Agriculture, 2024, vol. 14, issue 12, 1-17

Abstract: Oxidation of methane by soil microorganisms is an important mechanism controlling the content of this potent greenhouse gas in the atmosphere. Agricultural soils operate under stressful conditions, and ammonium (N-fertilization) and drying (global warming) may have a significant impact on methane oxidation. In order to investigate how soil methanotrophs respond to drying–rewetting (DW), ammonium addition (100 mg/g) (A), and their combined action (MS), agricultural soil microcosms were incubated over the three months and methane oxidation was measured before and after perturbations, while community composition was monitoring using 16S rRNA gene sequencing. A significant decline in the methane-oxidation activity after perturbations was found, with subsequent restoration, and the combined treatment was more effective than the sum of individual treatments, indicating a synergistic effect. After rewetting, the structure of the bacterial community returned to pre-dry-down levels, but the application of ammonia and combined action lead to irreversible changes in the structure of soil methanotrophic communities.
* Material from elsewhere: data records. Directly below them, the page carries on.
theorem pulsesPerKWh_eq :
    pulsesPerKWh N s = guarded (s.latch.pp = 0 ∨ N.isZero (N.mul s.kv s.ki) = true) (pulsesValue N s) := by
  by_cases hpp : s.latch.pp = 0
  · rw [guarded_of_pos (.inl hpp)]
    exact if_pos hpp
  · exact (if_neg hpp).trans (guarded_congr (or_iff_right hpp) _).symm

theorem energyKWh_eq :
    energyKWh N s = guarded
      (s.latch.pp = 0 ∨ N.isZero (N.mul s.kv s.ki) = true ∨ N.isZero (pulsesValue N s) = true)
      (N.div (N.ofNat (pfProduct s.latch)) (pulsesValue N s)) := by
  rw [energyKWh, pulsesPerKWh_eq, val_eq_guarded, guarded_over]
  exact guarded_congr ((iff_of_eq (false_or _)).trans or_assoc) _

end Values

/-! ### What the getters answer -/

/-- Settles O28: each value is one guarded quotient. -/
theorem ratioGettersAnswer : Obligations.RatioGettersAnswer :=
  fun s => ⟨exec_of_guarded rfl (dividerVoltage_eq _ s), exec_of_guarded rfl (shuntVoltage_eq _ s)⟩

/-- Settles O29: the coefficient joins the number and leaves the guard as it is. -/
theorem scaledRatioGettersAnswer : Obligations.ScaledRatioGettersAnswer :=
  fun s => ⟨exec_of_guarded rfl (effectiveVoltage_eq _ s), exec_of_guarded rfl (effectiveCurrent_eq _ s)⟩

/-- Settles O30: the guard is that of the one ratio. -/
theorem activePowerGetterAnswers : Obligations.ActivePowerGetterAnswers :=
  fun s => exec_of_guarded rfl (activePower_eq _ s)

/-- Settles O31: the guard joins those of the two factors. -/
theorem apparentPowerGetterAnswers : Obligations.ApparentPowerGetterAnswers :=
  fun s => exec_of_guarded rfl (apparentPower_eq _ s)

/-- Settles O32: the guard joins those of both powers and the test on the divisor. -/
theorem powerFactorGetterAnswers : Obligations.PowerFactorGetterAnswers := by
  rintro s _ _ rfl rfl
  exact exec_of_guarded rfl (powerFactor_eq _ s)

/-- Settles O34: the guard joins that of the pulse count and the test on the pulse count itself. -/
theorem energyGetterAnswers : Obligations.EnergyGetterAnswers := by
  rintro s _ _ rfl rfl
  exact exec_of_guarded rfl (energyKWh_eq _ s)

/-- A 32-bit counter times a 16-bit register fits in 48 bits (R183). -/
theorem pfProduct_lt (L : Latch) : pfProduct L < 2 ^ 48 :=
  calc L.pfOvfCnt.toNat * L.pf.toNat
    _ < 2 ^ 32 * 2 ^ 16 := Nat.mul_lt_mul'' L.pfOvfCnt.isLt L.pf.isLt
    _ = 2 ^ 48 := by norm_num

/-- Settles O33: widening `pf` keeps its value, and the product is below 2^48. -/
theorem integerGettersAnswerExactly : Obligations.IntegerGettersAnswerExactly :=
  fun s => ⟨⟨_, BitVec.toNat_setWidth_of_le (by decide), rfl⟩,
    ⟨_, (BitVec.toNat_ofNat _ _).trans (Nat.mod_eq_of_lt (pfProduct_lt s.latch)), rfl⟩⟩

/-! ### In exact rationals -/

/-- A register's number in the domain is 0 exactly where the register is. -/
theorem toNat_cast_eq_zero_iff {w : Nat} (r : BitVec w) : (r.toNat : Rat) = 0 ↔ r = 0 :=
  Nat.cast_eq_zero.trans (toNat_eq_zero_iff r)

theorem exactNumerics_isZero_iff (x : Num) : exactNumerics.isZero x = true ↔ x = 0 := decide_eq_true_iff

theorem quotient_exact (p r : Reg24) : quotient exactNumerics p r = (p.toNat : Rat) / (r.toNat : Rat) := rfl

theorem quotient_exact_eq_zero_iff (p r : Reg24) : quotient exactNumerics p r = 0 ↔ p = 0 ∨ r = 0 := by
  rw [quotient_exact, div_eq_zero_iff, toNat_cast_eq_zero_iff, toNat_cast_eq_zero_iff]

/-- The exact pulse count is `3600000000000 / (pp * kv * ki)`. -/
theorem pulsesValue_exact (s : State) :
    pulsesValue exactNumerics s = 3600000000000 / ((s.latch.pp.toNat : Rat) * (s.kv * s.ki)) := by
  simp only [pulsesValue, exactNumerics_mul, exactNumerics_div, exactNumerics_ofNat, c1e9, c3600]
  push_cast
  ring

/-- The exact energy without its guards. -/
theorem pfProduct_div_pulsesValue_exact (s : State) :
    (pfProduct s.latch : Rat) / pulsesValue exactNumerics s =
      (s.latch.pfOvfCnt.toNat : Rat) * (s.latch.pf.toNat : Rat) * (s.latch.pp.toNat : Rat) * s.kv * s.ki /
        3600000000000 := by
  rw [pulsesValue_exact, pfProduct, Nat.cast_mul, div_div_eq_mul_div]
  ring

/-- Settles O35: where `pp`, `kv` and `ki` are not zero, neither is the pulse count. -/
theorem energyInTheReferenceInstance : Obligations.EnergyInTheReferenceInstance := by
  intro s hpp hkv hki
  have hpp' : (s.latch.pp.toNat : Rat) ≠ 0 := (toNat_cast_eq_zero_iff _).not.mpr hpp
  have hpulses : pulsesValue exactNumerics s ≠ 0 := by
    rw [pulsesValue_exact]
    positivity
  rw [energyKWh_eq, guarded_of_neg, exactNumerics_div, exactNumerics_ofNat, pfProduct_div_pulsesValue_exact]
  rw [exactNumerics_isZero_iff, exactNumerics_isZero_iff]
  exact not_or_intro hpp (not_or_intro (mul_ne_zero hkv hki) hpulses)

/-- The exact apparent power is zero exactly where a register or a coefficient in it is. -/
theorem apparentPowerValue_exact_eq_zero_iff (s : State) :
    apparentPowerValue exactNumerics s = 0 ↔
      ((s.latch.vp = 0 ∨ s.latch.vr = 0) ∨ s.kv = 0) ∨ (s.latch.ip = 0 ∨ s.latch.ir = 0) ∨ s.ki = 0 := by
  simp only [apparentPowerValue, exactNumerics_mul, mul_eq_zero, quotient_exact_eq_zero_iff]

/-- The exact power factor without its guards: the coefficients cancel. -/
theorem activePowerValue_div_apparentPowerValue_exact {s : State} (hkv : s.kv ≠ 0) (hki : s.ki ≠ 0) :
    activePowerValue exactNumerics s / apparentPowerValue exactNumerics s =
      quotient exactNumerics s.latch.pp s.latch.pr /
        (quotient exactNumerics s.latch.vp s.latch.vr * quotient exactNumerics s.latch.ip s.latch.ir) := by
  simp only [activePowerValue, apparentPowerValue, exactNumerics_mul]
  rw [mul_mul_mul_comm, mul_assoc, mul_div_mul_right _ _ (mul_ne_zero hkv hki)]

/-- Settles O36: by the zeros of the exact apparent power. -/
theorem powerFactorInTheReferenceInstance : Obligations.PowerFactorInTheReferenceInstance := by
  intro s
  rw [powerFactor_eq]
  constructor
  · intro hzero
    refine guarded_of_pos ?_ _
    rw [exactNumerics_isZero_iff, apparentPowerValue_exact_eq_zero_iff]
    tauto
  · intro hpr hvr hir hvp hip hkv hki
    rw [guarded_of_neg, exactNumerics_div, activePowerValue_div_apparentPowerValue_exact hkv hki]
    · rfl
    · rw [exactNumerics_isZero_iff, apparentPowerValue_exact_eq_zero_iff]
      tauto

/-! ### A register that divides and is 0 -/

/-- A getter whose guard is met answers DIV0 (R170). -/
theorem exec_of_guard {i : Instr} {r : Res} {s : State} {c : Prop} [Decidable c] {x : Num}
    (hexec : exec i s = .next (respondRes r s)) (hr : r = guarded c x) (hc : c) :
    exec i s = .next { s with
      rsp := some { status := .div0, result := .num (-1) }, diag := some .div0, busy := false } :=
  (exec_of_guarded hexec hr).trans (congrArg _ (if_pos hc))

/-- Settles O37: a register that divides is part of the guard of every getter that depends on it. -/
theorem zeroRegisterReachesEveryDependentGetter : Obligations.ZeroRegisterReachesEveryDependentGetter := by
  intro s i h
  simp only [List.mem_cons, List.not_mem_nil, or_false] at h
  rcases h with ⟨hvr, rfl | rfl | rfl | rfl⟩ | ⟨hir, rfl | rfl | rfl | rfl⟩ | ⟨hpr, rfl | rfl⟩ | ⟨hpp, rfl⟩
  · exact exec_of_guard rfl (dividerVoltage_eq _ s) hvr
  · exact exec_of_guard rfl (effectiveVoltage_eq _ s) hvr
  · exact exec_of_guard rfl (apparentPower_eq _ s) (.inl hvr)
  · exact exec_of_guard rfl (powerFactor_eq _ s) (.inr (.inl hvr))
  · exact exec_of_guard rfl (shuntVoltage_eq _ s) hir
  · exact exec_of_guard rfl (effectiveCurrent_eq _ s) hir
  · exact exec_of_guard rfl (apparentPower_eq _ s) (.inr hir)
  · exact exec_of_guard rfl (powerFactor_eq _ s) (.inr (.inr (.inl hir)))
  · exact exec_of_guard rfl (activePower_eq _ s) hpr
  · exact exec_of_guard rfl (powerFactor_eq _ s) (.inl hpr)
  · exact exec_of_guard rfl (energyKWh_eq _ s) (.inl hpp)

/-! ### The commands that only read -/

/-- Settles O38: a command that is neither `POLL` nor a setter keeps both coefficients. -/
theorem readersLeaveTheBlockUnchanged : Obligations.ReadersLeaveTheBlockUnchanged := by
  intro i s hread
  obtain ⟨kv, ki, p, hexec, hkv, hki⟩ := exec_of_ne_poll i (by rintro rfl; cases hread) s
  obtain rfl : kv = s.kv := by
    by_contra hne
    rw [hkv hne] at hread
    cases hread
  obtain rfl : ki = s.ki := by
    by_contra hne
    rw [hki hne] at hread
    cases hread
  exact ⟨p, hexec⟩

/-- A numeric getter's response replaces the one before it. -/
theorem respondRes_overwrites (r : Res) (s : State) (p : Option Response) (d : Option Diag) (b : Bool) :
    respondRes r { s with rsp := p, diag := d, busy := b } = respondRes r s := by
  cases r <;> rfl

/-- A command that only reads does not read the response ports or `busy`. -/
theorem exec_reader_overwrites {i : Instr} (hread : isReader i = true) (s : State) (p : Option Response)
    (d : Option Diag) (b : Bool) : exec i { s with rsp := p, diag := d, busy := b } = exec i s := by
  cases i
  case poll | setkv | setki => cases hread
  case getpfr | getpfa | getok | getfrm | ill => rfl
  all_goals exact congrArg Host.Outcome.next (respondRes_overwrites _ s p d b)

/-- Settles O39: the first answer changed nothing that the second one is made of. -/
theorem readerIssuedTwiceAnswersTheSame : Obligations.ReaderIssuedTwiceAnswersTheSame := by
  intro i s t hread hst
  obtain ⟨p, hexec⟩ := readersLeaveTheBlockUnchanged i s hread
  obtain rfl := Host.Outcome.next.inj (hexec.symm.trans hst)
  rw [exec_reader_overwrites hread, hexec]

end Sys2Proof.Machine

end

section
/-! PROOFS. 60_exceptions.md: the order of the tests of a `POLL` (O12), and the statuses that each command can return
(O40). -/

namespace Sys2Proof.Machine

/-! ### The order of tests -/

/-- The latch of a `POLL` that commits has parsed a valid frame (R156). -/
@[simp] theorem commit_frameOk (F : Memory) (L : Latch) : (commit F L).frameOk = true := rfl

/-- Settles O12: the tests split the states with a canonical frame buffer into the five outcomes of `POLL` (O7 to O11),
each reached only where every test before its own has passed (R210). -/
theorem pollTestsInOrder : Obligations.PollTestsInOrder := by
  intro s hw
  by_cases hq : s.q = []
  case pos => exact ⟨_, .nodata, exec_poll_empty s hq, rfl, rfl, (if_pos hq).symm, fun _ => rfl, nofun⟩
  rcases Nat.lt_or_ge (sampled s).length 24 with hshort | hlen
  case inl =>
    obtain ⟨t, hexec, -, -, hlatch, -, -, hrsp, hdiag, -⟩ := pollShortOfAFrameAnswersPartial s hq hshort
    exact ⟨t, .partialFrame, hexec, hrsp, hdiag, by rw [if_neg hq, if_pos hshort], fun _ => hlatch, nofun⟩
  have hlen' : ¬ (sampled s).length < 24 := Nat.not_lt.mpr hlen
  by_cases hsync : frameAt (sampled s) 1 = 0x5A
  case neg =>
    obtain ⟨t, hexec, -, -, hlatch, -, -, hrsp, hdiag, -⟩ := pollWithWrongSentinelAnswersSync s hw hq hlen hsync
    exact ⟨t, .sync, hexec, hrsp, hdiag, by rw [if_neg hq, if_neg hlen', if_pos hsync], fun _ => hlatch, nofun⟩
  by_cases hsum : frameSum (sampled s) % 256 = (frameAt (sampled s) 23).toNat
  case neg =>
    obtain ⟨t, hexec, -, -, hlatch, -, -, hrsp, hdiag, -⟩ :=
      pollWithWrongChecksumAnswersChksum s hw hq hlen hsync hsum
    exact ⟨t, .chksum, hexec, hrsp, hdiag,
      by rw [if_neg hq, if_neg hlen', if_neg (not_not_intro hsync), if_pos hsum], fun _ => hlatch, nofun⟩
  case pos =>
    obtain ⟨t, hexec, -, -, hlatch, -, -, hrsp, hdiag, -⟩ := pollWithValidFrameCommits s hw hq ⟨hlen, hsync, hsum⟩
    exact ⟨t, .ok, hexec, hrsp, hdiag,
      by rw [if_neg hq, if_neg hlen', if_neg (not_not_intro hsync), if_neg (not_not_intro hsum)],
      fun hne => absurd rfl hne, fun _ => by rw [hlatch, commit_frameOk]⟩
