-- ==== Sys2Proof/Word.lean ====
section
/-! DEFINITION. The word types of the engine and the fixed sets of names its rules use: bytes and register words
(20_memory.md R158), the phases (10_state.md R52), the errors and their details (60_exceptions.md R700, R701), and the
transfers the host makes at the engine's signals (46_host_interface.md R650). -/

namespace Sys2Proof

/-- One byte of a stream port, of the window or of a gzip field (R158). -/
abbrev Byte := BitVec 8

/-- One 32-bit register word of the host bus (R154, R158). -/
abbrev Word := BitVec 32

/-- The 18 phases of R52; each but `idle`, `done` and `error` names the step rule that runs next. -/
inductive Phase where
  | idle
  | gzFixed
  | gzXlen
  | gzExtra
  | gzName
  | gzComment
  | gzHcrc
  | blkHdr
  | storedLen
  | storedCopy
  | dynHdr
  | dynCllens
  | dynLens
  | symbol
  | copy
  | trailer
  | done
  | error
  deriving DecidableEq, Repr

/-- The sub-causes of CorruptBlock (R701); the value 0, "not a CorruptBlock", is the absence of one. -/
inductive Detail where
  | btypeReserved
  | storedNlen
  | hlitRange
  | hdistRange
  | clOversub
  | clNocode
  | repeatNoPrev
  | repeatOverrun
  | llOversub
  | llNoEob
  | dOversub
  | llNocode
  | dNocode
  | llSymInvalid
  | dSymInvalid
  deriving DecidableEq, Repr

/-- The seven errors of R700. Only CorruptBlock carries a detail (R701, R704). -/
inductive Err where
  | invalidMagic
  | unsupportedMethod
  | corruptBlock (d : Detail)
  | windowUnderflow
  | checksumMismatch
  | lengthMismatch
  | unexpectedEndOfInput
  deriving DecidableEq, Repr

/-- The formats of the opcode table (30_encoding.md R200 to R211, R242): what an element or a host command is
selected within. -/
inductive Format where
  | gzFixed
  | gzXlen
  | gzExtra
  | gzName
  | gzComment
  | gzHcrc
  | blkHdr
  | stored
  | dynHdr
  | dynCllens
  | clSym
  | llSym
  | dSym
  | gzTrailer
  | host
  deriving DecidableEq, Repr

/-- One transfer or level change that the host makes at the engine's signals (R650): the reset line, a register
transfer at a block offset, an access of the byte-addressed bus (R16, R160), the input port, the end-of-input line, an
output transfer, and the level of `out_ready` (R57, R662). A bus write carries its bytes, byte `k` for the bus address
`addr + k`; a bus read asks for the `n` bytes from `addr` on (R154). -/
inductive Signal where
  | rst
  | regWrite (off : BitVec 6) (v : Word)
  | regRead (off : BitVec 6)
  | memWrite (addr : Nat) (data : List Byte)
  | memRead (addr n : Nat)
  | inByte (b : Byte)
  | inEnd
  | outTransfer
  | outReady (level : Bool)
  deriving DecidableEq, Repr

end Sys2Proof
end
Methanotroph Methylomicrobium were significantly reduced under disturbances, while there was a significant increase in the representation of Methylobacter accompanied by the facultative methylotroph Methylovorus . We concluded that methanotrophic communities in agricultural soil demonstrated flexibility, and even when the abundance of dominant populations drops, ecosystem functions can recover.

Keywords: agricultural soils; methane oxidation; stress effect; ammonium; drying–rewetting; synergistic effect; 16S rRNA sequencing; soil microbiota (search for similar items in EconPapers)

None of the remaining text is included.